*What to do:* Return the lines below that contain the word "writeResult".

[Stored data entries]
theorem suspend (slot : Byte) : FilesOnly (suspendOwner slot) :=
  FilesOnly.slot _ fun _ s => checked s ((count_beyondFiling _ _ _).trans (enterStage_beyondFiling _ _ _))

theorem resume (slot : Byte) : FilesOnly (resumeOwner slot) :=
  FilesOnly.slot _ fun _ s => checked s (enterStage_beyondFiling _ _ _)

theorem stopHire (slot : Byte) : FilesOnly (stopHireOwner slot) := by
  refine FilesOnly.slot _ fun sl s => ?_
  dsimp only
  split
  · exact enterStage_beyondFiling _ _ _
  · exact enterStage_beyondFiling _ _ _
  · rfl
  · exact checked s rfl
  · rfl
  · rfl
  · rfl

theorem addExtra (slot extra : Byte) : FilesOnly (addExtraOwner slot extra) := by
  refine FilesOnly.slot _ fun sl s => checked s ?_
  split
  · rfl
  · exact checked s (putAndSettle_beyondFiling _ _ _)

theorem closeUnpaid (slot : Byte) : FilesOnly (closeUnpaidOwner slot) :=
  FilesOnly.slot _ fun _ s => checked s ((fileOn_beyondFiling _).trans (enterFiling_beyondFiling _ _ _))

theorem readHire (p : PortId) (slot : Byte) : FilesOnly (readHireOwner p slot) :=
  FilesOnly.slot _ fun sl s => renew_beyondFiling s p sl

/-! ### The Settlement Unit -/

theorem claim (p : PortId) (slot : Byte) : FilesOnly (claimOwner p slot) := by
  refine FilesOnly.slot _ fun sl s => checked s ?_
  split
  · exact renew_beyondFiling s p sl
  · exact checked s (putAndSettle_beyondFiling _ _ _)

theorem release (p : PortId) (slot : Byte) : FilesOnly (releaseOwner p slot) :=
  FilesOnly.slot _ fun _ s => checked s (putAndSettle_beyondFiling _ _ _)

theorem beginPayment (p : PortId) (slot method : Byte) (amount tip : Word) : FilesOnly (beginPaymentOwner p slot method amount tip) :=
  FilesOnly.slot _ fun _ s => checked s (putAndSettle_beyondFiling _ _ _)

theorem postCash (slot : Byte) (amount tip : Word) : FilesOnly (postCashOwner slot amount tip) :=
  FilesOnly.slot _ fun _ s => checked s (putAndSettle_beyondFiling _ _ _)

/-- A reversal gives an offline amount back to the shift (R89). -/
theorem reverseEntry (p : PortId) (sl : SlotId) (index : Nat) (e : Payment) : FilesOnly (reverseEntry p sl index e) := fun s => by
  refine (putAndSettle_beyondFiling _ _ _).trans ?_
  split
  · exact setOffline_beyondFiling _ _
  · rfl

theorem reverse (p : PortId) (slot entry : Byte) : FilesOnly (reverseOwner p slot entry) := by
  refine FilesOnly.slot _ fun sl s => checked s ?_
  split
  · rfl
  · exact checked s (reverseEntry _ _ _ _ s)

theorem writeResult (p : PortId) (sl : SlotId) (index : Nat) (e : Payment) : FilesOnly (writeResult p sl index e) := fun s =>
  putAndSettle_beyondFiling s _ _

theorem pendingResult (p : PortId) (sl : SlotId) (f : ResultFields) (approved : Bool) (route : Route) (e : Payment) :
    FilesOnly (pendingResult p sl f approved route e) := fun s => by
  unfold Machine.pendingResult
  split
  · rfl
  · split
    · rfl
    · split
      · exact writeResult _ _ _ _ s
      · split
        · exact writeResult _ _ _ _ s
        · split
          · exact (writeResult _ _ _ _ _).trans (setOffline_beyondFiling _ _)
          · rfl

theorem lateResult (s : State) (sl : SlotId) (f : ResultFields) (approved : Bool) (e : Payment) :
    (s.lateResult sl f approved e).beyondFiling = s.beyondFiling := by
  unfold State.lateResult
  dsimp only
  split
  · rfl
  · split
    · split
      · rfl
      · exact lateApproval_beyondFiling _ _ _ _ _ _ _
    · exact lateApproval_beyondFiling _ _ _ _ _ _ _

theorem expiredResult (p : PortId) (sl : SlotId) (f : ResultFields) (approved : Bool) (e : Payment) :
    FilesOnly (expiredResult p sl f approved e) := fun s => by
  unfold Machine.expiredResult
  split
  · rfl
  · exact (renew_beyondFiling _ _ _).trans (lateResult _ _ _ _ _)

theorem presentResult (p : PortId) (sl : SlotId) (f : ResultFields) (approved : Bool) (route : Route) :
    FilesOnly (presentResult p sl f approved route) := fun s => by
  unfold Machine.presentResult
  dsimp only
  split
  · rfl
  · split
    · rfl
    · split
      · rfl
      · split
        · exact pendingResult _ _ _ _ _ _ s
        · exact expiredResult _ _ _ _ _ s
        · rfl

theorem goneResult (sl : SlotId) (f : ResultFields) (approved : Bool) : FilesOnly (goneResult sl f approved) := fun s => by
  unfold Machine.goneResult
  split
  · rfl
  · split
    · exact lateApproval_beyondFiling _ _ _ _ _ _ _
    · rfl
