-- ==== Sys2Proof/Word.lean ====
section
/-! DEFINITION. The word types of the model (00_scope.md rules R11, R12). -/
namespace Sys2Proof

/-- A register word. XLEN is 32 or 64; an RV32 value is held zero-extended (log entry 6). -/
abbrev Word := BitVec 64

/-- One byte of the host's memory. -/
abbrev Byte := BitVec 8

/-- The raw 32-bit instruction word of a transaction (00_scope.md rule R3, 30_encoding.md rule R69). -/
abbrev InstWord := BitVec 32

/-- The index of a general register, a 5-bit field (10_state.md rule R20). -/
abbrev XReg := Fin 32

/-- The index of a floating-point register, a 5-bit field (10_state.md rule R24). -/
abbrev FReg := Fin 32

end Sys2Proof
end

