-- ==== Sys2Proof/Certificates/Slice0/Obligations.lean ====
section
/-! DEFINITION. The statements for the provers. Each docstring names the rule of spec/ it formalises; where a rule is
supplied by the spec itself ("from general knowledge", "decision"), the docstring says so. -/
open Sys2Proof Sys2Proof.Machine

/-! ### Encoding -/

/-- Words the spec writes out (rules R102, R106, R120, R122, R185 to R283, their examples) decode to the instructions it
says they are. -/
def Obligations.DecodesSpecWords : Prop :=
  decode 0x02B50533#32 = .ok (.mul 10 10 11) ∧ decode 0x02B5053B#32 = .ok (.mulw 10 10 11) ∧
  decode 0x0205C533#32 = .ok (.div 10 11 0) ∧ decode 0x0205E533#32 = .ok (.rem 10 11 0) ∧
  decode 0x02B57553#32 = .ok (.faddD 10 10 11 .dyn) ∧ decode 0x18B57553#32 = .ok (.fdivS 10 10 11 .dyn) ∧
  decode 0xC0051553#32 = .ok (.fcvtWS 10 10 .rtz) ∧ decode 0xD0359553#32 = .ok (.fcvtSLU 10 11 .rtz) ∧
  decode 0x40150553#32 = .ok (.fcvtSD 10 10 .rne) ∧ decode 0x28B51553#32 = .ok (.fmaxS 10 10 11) ∧
  decode 0xA2B50553#32 = .ok (.fleD 10 10 11) ∧ decode 0xE0051553#32 = .ok (.fclassS 10 10) ∧
  decode 0x20B52553#32 = .ok (.fsgnjxS 10 10 11) ∧ decode 0xF0058553#32 = .ok (.fmvWX 10 11) ∧
  decode 0x0085A507#32 = .ok (.flw 10 11 8) ∧ decode 0xFF85B507#32 = .ok (.fld 10 11 (-8)) ∧
  decode 0x00B52427#32 = .ok (.fsw 11 10 8) ∧ decode 0xFEB53C27#32 = .ok (.fsd 11 10 (-8))

/-- Every instruction, with every operand at every value its field admits (the reserved rounding modes included), is what
the decoder reads from its encoded word. -/
def Obligations.DecodeOfEncode : Prop := ∀ i : Instr, decode (encode i) = .ok i

/-- A word the decoder accepts is the encoding of what it reads, so no two words mean one instruction and no bit is
dropped. -/
def Obligations.EncodeOfDecode : Prop := ∀ (w : InstWord) (i : Instr), decode w = .ok i → encode i = w

/-- 30_encoding.md rules R78, R79 and R82: a word is an instruction of the block iff it matches a row of
opcode_table.json; it is then the instruction of that row, and no other row matches. -/
def Obligations.DecodesExactlyTheTable : Prop :=
  ∀ w : InstWord,
    (∀ i, decode w = .ok i →
      w &&& i.row.mask = i.row.pattern ∧ ∀ r ∈ opcodeRows, w &&& r.mask = r.pattern → r = i.row) ∧
    (∀ r ∈ opcodeRows, w &&& r.mask = r.pattern → ∃ i, decode w = .ok i ∧ i.row = r)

*Answer area:*
theorem writeResult (p : PortId) (sl : SlotId) (index : Nat) (e : Payment) : FilesOnly (writeResult p sl index e) := fun s =>
      · exact writeResult _ _ _ _ s
        · exact writeResult _ _ _ _ s
          · exact (writeResult _ _ _ _ _).trans (setOffline_beyondFiling _ _)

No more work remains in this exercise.